═════ Material supplied ═════

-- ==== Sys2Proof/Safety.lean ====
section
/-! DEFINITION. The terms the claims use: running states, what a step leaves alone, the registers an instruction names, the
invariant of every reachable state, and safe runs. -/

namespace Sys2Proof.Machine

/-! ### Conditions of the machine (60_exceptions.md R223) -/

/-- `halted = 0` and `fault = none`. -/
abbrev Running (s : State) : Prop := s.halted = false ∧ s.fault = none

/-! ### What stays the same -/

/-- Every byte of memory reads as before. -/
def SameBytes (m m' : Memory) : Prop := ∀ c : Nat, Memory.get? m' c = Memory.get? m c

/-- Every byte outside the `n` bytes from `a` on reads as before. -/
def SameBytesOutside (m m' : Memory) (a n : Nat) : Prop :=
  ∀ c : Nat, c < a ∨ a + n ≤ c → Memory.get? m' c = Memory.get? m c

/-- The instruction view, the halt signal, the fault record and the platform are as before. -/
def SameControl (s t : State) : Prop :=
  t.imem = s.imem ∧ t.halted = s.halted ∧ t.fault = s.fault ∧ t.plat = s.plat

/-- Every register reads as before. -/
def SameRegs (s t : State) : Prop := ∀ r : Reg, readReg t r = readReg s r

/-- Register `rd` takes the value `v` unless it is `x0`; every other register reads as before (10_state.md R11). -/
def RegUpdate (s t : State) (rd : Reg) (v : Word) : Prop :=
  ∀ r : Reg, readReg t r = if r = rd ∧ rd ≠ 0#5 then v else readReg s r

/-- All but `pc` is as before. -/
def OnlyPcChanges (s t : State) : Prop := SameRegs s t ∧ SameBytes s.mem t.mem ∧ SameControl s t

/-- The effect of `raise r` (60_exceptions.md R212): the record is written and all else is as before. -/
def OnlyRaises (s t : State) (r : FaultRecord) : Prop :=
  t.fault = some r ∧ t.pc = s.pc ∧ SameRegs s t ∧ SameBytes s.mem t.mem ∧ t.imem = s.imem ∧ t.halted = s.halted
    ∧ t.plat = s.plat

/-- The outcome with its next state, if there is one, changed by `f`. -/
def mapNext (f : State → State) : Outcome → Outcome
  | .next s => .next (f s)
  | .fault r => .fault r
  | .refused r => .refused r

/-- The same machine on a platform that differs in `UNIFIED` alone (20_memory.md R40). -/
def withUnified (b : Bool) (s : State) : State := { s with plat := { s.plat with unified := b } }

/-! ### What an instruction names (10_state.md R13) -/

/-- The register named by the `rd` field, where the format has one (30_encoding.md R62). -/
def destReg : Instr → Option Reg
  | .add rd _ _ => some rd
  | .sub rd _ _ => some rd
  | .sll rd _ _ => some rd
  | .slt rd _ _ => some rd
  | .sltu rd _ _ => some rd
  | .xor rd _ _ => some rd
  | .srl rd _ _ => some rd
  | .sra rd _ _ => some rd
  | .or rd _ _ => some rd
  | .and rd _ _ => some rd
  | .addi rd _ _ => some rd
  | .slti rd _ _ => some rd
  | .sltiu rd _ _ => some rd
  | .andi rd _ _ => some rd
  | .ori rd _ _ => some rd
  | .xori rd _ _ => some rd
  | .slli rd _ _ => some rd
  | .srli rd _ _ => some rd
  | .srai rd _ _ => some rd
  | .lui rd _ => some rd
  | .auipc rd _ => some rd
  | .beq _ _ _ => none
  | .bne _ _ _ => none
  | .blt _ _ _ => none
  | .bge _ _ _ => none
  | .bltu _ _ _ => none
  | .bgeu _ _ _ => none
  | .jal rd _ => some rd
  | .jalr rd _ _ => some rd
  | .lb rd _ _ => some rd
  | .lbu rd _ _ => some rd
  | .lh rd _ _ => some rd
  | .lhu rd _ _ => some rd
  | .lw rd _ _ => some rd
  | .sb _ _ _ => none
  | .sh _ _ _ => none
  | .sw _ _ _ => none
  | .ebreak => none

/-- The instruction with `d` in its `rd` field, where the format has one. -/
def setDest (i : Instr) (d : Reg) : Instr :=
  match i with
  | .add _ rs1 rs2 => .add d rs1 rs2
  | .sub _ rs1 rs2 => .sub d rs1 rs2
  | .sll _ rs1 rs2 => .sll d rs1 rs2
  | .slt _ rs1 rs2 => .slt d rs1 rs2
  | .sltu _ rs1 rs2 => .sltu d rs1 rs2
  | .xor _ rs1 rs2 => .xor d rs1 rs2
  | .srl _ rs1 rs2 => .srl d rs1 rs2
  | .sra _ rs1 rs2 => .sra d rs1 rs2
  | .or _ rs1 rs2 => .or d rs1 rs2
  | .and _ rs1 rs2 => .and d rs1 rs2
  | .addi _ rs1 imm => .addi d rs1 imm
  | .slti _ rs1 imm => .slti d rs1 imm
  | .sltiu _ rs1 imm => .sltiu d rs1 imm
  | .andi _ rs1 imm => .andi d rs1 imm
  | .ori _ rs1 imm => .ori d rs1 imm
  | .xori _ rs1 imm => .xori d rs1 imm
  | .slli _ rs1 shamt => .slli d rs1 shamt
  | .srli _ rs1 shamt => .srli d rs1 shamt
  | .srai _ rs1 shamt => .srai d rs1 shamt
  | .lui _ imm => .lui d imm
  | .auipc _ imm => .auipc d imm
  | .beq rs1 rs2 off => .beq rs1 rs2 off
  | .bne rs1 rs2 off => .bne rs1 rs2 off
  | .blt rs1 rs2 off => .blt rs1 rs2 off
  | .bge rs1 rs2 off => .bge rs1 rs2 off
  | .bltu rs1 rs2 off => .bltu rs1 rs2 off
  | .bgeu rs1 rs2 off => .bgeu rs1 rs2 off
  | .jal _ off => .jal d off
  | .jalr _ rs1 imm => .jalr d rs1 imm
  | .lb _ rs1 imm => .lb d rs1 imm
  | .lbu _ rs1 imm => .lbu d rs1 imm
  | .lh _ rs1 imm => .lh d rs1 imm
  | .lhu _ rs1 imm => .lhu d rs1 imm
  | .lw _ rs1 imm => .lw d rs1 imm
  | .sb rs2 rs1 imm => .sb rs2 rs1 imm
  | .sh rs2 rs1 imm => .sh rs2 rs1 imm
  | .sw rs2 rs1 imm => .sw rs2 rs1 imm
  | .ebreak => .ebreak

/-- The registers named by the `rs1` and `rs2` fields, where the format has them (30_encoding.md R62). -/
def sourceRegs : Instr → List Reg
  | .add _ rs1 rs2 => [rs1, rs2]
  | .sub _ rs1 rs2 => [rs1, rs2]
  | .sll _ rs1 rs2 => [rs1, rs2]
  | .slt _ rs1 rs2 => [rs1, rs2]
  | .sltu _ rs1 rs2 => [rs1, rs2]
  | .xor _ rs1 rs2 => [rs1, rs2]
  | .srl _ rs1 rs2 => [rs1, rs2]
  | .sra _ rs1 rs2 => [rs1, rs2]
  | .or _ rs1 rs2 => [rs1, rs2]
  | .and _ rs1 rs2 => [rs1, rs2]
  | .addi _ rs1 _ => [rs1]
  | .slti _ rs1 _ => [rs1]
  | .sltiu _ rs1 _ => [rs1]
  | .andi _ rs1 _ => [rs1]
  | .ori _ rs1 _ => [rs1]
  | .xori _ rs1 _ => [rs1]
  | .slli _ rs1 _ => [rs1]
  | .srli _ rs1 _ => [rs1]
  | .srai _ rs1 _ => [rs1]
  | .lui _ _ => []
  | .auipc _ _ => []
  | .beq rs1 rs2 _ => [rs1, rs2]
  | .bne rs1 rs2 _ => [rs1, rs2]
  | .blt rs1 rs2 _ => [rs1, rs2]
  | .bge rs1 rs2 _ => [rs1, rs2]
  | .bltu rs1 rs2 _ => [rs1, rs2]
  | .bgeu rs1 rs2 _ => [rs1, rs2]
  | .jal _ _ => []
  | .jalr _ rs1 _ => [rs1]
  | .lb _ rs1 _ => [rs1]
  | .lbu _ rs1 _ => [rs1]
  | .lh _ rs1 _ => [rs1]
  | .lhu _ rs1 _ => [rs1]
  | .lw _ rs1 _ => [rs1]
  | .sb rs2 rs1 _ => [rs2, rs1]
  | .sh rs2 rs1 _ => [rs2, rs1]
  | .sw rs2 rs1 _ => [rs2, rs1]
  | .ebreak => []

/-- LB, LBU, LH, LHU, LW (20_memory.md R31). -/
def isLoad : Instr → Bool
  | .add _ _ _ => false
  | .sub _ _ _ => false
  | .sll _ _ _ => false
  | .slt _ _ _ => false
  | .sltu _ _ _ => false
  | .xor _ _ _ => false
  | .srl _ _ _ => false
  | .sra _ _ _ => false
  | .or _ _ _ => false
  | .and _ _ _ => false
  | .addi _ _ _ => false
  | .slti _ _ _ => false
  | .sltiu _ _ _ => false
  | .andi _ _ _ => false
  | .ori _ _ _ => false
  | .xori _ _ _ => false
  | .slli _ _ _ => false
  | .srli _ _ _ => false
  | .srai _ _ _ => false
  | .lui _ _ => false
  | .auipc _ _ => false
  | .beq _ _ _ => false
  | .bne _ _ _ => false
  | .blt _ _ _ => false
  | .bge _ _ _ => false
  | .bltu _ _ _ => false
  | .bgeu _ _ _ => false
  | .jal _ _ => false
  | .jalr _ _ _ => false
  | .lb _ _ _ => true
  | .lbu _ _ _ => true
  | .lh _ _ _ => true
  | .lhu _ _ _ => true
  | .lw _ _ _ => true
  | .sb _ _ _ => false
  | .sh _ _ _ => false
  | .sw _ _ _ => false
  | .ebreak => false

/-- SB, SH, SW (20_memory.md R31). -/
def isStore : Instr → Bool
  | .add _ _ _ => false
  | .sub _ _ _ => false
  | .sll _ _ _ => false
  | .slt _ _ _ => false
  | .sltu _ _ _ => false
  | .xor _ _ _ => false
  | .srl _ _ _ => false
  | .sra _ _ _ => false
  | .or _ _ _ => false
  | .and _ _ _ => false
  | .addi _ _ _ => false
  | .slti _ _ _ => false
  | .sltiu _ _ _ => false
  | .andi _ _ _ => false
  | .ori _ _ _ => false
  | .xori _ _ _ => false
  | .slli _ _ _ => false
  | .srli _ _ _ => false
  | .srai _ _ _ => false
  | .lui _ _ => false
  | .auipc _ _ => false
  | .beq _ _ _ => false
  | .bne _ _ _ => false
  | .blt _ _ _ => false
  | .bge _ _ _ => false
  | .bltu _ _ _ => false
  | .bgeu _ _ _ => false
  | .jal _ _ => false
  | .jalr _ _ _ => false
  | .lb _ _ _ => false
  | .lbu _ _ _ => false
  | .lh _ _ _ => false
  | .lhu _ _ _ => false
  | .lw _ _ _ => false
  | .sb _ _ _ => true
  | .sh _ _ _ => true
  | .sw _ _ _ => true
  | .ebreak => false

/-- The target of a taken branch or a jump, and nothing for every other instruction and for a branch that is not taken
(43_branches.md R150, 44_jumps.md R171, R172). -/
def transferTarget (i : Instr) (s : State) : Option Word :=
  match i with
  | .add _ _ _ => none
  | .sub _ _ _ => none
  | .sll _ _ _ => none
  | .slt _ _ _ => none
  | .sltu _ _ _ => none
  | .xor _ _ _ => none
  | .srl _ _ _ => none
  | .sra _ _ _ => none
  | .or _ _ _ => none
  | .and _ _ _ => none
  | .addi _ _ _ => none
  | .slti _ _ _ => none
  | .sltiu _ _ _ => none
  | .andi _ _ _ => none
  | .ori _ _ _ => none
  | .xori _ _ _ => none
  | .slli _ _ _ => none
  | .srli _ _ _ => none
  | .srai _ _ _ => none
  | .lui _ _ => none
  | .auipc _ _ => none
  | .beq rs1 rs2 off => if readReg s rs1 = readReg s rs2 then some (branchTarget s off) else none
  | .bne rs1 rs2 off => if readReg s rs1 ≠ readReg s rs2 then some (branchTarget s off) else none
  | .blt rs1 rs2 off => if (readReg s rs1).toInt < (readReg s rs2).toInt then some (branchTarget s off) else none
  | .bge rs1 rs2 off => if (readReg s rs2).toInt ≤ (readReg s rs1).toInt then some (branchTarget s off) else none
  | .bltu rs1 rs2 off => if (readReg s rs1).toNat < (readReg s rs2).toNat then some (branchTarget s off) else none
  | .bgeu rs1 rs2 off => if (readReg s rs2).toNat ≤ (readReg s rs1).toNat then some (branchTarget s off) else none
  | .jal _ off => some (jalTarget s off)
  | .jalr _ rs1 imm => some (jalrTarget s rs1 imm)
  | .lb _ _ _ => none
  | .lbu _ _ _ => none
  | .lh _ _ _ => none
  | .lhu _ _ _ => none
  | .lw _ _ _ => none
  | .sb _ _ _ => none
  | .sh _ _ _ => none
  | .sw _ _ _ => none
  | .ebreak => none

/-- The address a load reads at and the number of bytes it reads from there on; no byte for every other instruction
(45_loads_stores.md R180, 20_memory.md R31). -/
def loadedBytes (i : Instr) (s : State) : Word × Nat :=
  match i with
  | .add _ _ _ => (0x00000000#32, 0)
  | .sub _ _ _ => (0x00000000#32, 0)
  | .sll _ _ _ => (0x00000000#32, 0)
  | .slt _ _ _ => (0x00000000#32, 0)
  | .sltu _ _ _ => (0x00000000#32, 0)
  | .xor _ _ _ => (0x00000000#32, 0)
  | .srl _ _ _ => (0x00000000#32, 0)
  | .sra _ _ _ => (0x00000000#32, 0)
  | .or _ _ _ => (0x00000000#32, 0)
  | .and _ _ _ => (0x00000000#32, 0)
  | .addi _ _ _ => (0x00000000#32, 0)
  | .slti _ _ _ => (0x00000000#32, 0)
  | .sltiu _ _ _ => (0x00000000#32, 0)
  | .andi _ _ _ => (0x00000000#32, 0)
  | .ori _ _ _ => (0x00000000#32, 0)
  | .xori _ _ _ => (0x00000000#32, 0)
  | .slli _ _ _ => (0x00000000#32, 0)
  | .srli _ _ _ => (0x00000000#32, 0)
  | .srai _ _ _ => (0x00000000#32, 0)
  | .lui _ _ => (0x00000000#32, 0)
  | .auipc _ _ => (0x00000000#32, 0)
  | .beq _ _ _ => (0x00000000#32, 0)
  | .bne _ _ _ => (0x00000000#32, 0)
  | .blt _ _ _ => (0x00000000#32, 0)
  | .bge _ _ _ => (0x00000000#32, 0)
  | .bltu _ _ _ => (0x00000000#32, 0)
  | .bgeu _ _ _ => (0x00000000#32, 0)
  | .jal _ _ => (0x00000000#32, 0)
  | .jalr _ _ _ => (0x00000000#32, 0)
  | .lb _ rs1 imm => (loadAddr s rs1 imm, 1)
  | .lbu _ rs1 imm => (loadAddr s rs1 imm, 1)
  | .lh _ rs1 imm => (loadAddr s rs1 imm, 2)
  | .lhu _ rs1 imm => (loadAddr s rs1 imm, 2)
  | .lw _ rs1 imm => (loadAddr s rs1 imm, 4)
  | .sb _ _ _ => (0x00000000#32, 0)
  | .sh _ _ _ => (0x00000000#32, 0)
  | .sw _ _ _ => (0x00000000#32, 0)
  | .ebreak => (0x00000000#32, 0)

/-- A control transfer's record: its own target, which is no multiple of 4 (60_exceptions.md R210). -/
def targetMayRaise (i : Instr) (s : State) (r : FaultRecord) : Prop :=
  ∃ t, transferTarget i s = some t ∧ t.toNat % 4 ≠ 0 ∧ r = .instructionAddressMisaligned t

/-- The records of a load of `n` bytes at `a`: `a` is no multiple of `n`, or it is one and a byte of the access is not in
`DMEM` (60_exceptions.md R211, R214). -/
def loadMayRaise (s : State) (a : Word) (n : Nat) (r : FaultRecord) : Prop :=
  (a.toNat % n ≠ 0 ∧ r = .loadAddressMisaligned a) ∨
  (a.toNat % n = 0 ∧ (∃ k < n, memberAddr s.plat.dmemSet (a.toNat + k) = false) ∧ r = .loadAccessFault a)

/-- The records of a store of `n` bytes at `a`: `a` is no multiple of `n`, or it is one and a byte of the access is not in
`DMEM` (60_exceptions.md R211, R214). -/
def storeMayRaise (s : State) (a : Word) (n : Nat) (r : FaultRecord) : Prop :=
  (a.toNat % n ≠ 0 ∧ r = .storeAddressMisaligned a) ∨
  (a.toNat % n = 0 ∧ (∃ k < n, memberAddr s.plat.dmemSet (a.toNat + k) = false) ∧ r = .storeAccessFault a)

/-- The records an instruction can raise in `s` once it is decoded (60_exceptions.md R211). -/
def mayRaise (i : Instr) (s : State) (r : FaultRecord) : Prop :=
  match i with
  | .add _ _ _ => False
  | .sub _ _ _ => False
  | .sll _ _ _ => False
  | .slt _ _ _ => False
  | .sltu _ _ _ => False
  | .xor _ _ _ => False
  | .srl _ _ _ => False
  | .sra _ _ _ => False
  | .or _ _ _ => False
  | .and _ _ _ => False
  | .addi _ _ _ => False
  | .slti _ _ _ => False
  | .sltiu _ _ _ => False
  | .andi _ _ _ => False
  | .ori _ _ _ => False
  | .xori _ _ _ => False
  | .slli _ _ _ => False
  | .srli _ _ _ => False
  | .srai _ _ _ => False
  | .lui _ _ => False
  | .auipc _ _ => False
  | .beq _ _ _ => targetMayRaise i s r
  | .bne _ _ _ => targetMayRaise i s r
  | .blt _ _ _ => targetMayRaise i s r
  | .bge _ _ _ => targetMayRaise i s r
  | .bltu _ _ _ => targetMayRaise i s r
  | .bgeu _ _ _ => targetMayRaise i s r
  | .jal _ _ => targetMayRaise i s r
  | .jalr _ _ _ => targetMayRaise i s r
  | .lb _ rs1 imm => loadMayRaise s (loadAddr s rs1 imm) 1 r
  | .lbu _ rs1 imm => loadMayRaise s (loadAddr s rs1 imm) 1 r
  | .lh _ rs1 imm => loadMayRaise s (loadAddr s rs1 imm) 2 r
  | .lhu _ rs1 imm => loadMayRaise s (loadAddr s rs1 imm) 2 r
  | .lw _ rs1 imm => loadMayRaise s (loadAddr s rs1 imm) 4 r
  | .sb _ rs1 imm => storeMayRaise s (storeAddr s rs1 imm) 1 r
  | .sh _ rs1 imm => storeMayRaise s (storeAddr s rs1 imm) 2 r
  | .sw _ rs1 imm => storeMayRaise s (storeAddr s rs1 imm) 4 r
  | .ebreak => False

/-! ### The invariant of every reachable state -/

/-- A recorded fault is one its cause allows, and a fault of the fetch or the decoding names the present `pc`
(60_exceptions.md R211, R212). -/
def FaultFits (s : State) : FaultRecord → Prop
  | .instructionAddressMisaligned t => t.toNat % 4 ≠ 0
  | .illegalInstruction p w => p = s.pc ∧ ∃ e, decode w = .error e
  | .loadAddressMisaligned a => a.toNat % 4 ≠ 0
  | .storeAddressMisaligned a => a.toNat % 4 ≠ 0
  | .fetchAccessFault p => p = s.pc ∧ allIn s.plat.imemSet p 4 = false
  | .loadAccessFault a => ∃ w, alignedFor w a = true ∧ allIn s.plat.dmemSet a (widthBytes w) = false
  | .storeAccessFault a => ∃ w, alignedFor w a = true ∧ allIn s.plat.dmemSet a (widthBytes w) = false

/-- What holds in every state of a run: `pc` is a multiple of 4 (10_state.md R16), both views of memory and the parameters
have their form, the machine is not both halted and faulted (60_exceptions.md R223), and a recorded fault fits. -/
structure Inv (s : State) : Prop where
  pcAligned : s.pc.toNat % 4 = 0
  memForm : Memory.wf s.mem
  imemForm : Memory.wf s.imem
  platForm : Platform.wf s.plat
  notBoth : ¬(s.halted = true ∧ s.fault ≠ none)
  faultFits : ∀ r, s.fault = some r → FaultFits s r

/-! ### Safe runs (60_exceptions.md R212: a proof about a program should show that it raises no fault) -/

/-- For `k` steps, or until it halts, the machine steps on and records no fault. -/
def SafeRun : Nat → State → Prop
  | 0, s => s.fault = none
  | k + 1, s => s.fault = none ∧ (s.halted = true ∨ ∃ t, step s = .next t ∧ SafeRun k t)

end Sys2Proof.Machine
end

═════

# What you have to do
From the line that contains "memForm : Memory.wf s.mem" through the final line of the entries above, every line must be reproduced exactly and nothing more.

# Solution to this problem
  memForm : Memory.wf s.mem
  imemForm : Memory.wf s.imem
  platForm : Platform.wf s.plat
  notBoth : ¬(s.halted = true ∧ s.fault ≠ none)
  faultFits : ∀ r, s.fault = some r → FaultFits s r

/-! ### Safe runs (60_exceptions.md R212: a proof about a program should show that it raises no fault) -/

/-- For `k` steps, or until it halts, the machine steps on and records no fault. -/
def SafeRun : Nat → State → Prop
  | 0, s => s.fault = none
  | k + 1, s => s.fault = none ∧ (s.halted = true ∨ ∃ t, step s = .next t ∧ SafeRun k t)

end Sys2Proof.Machine
end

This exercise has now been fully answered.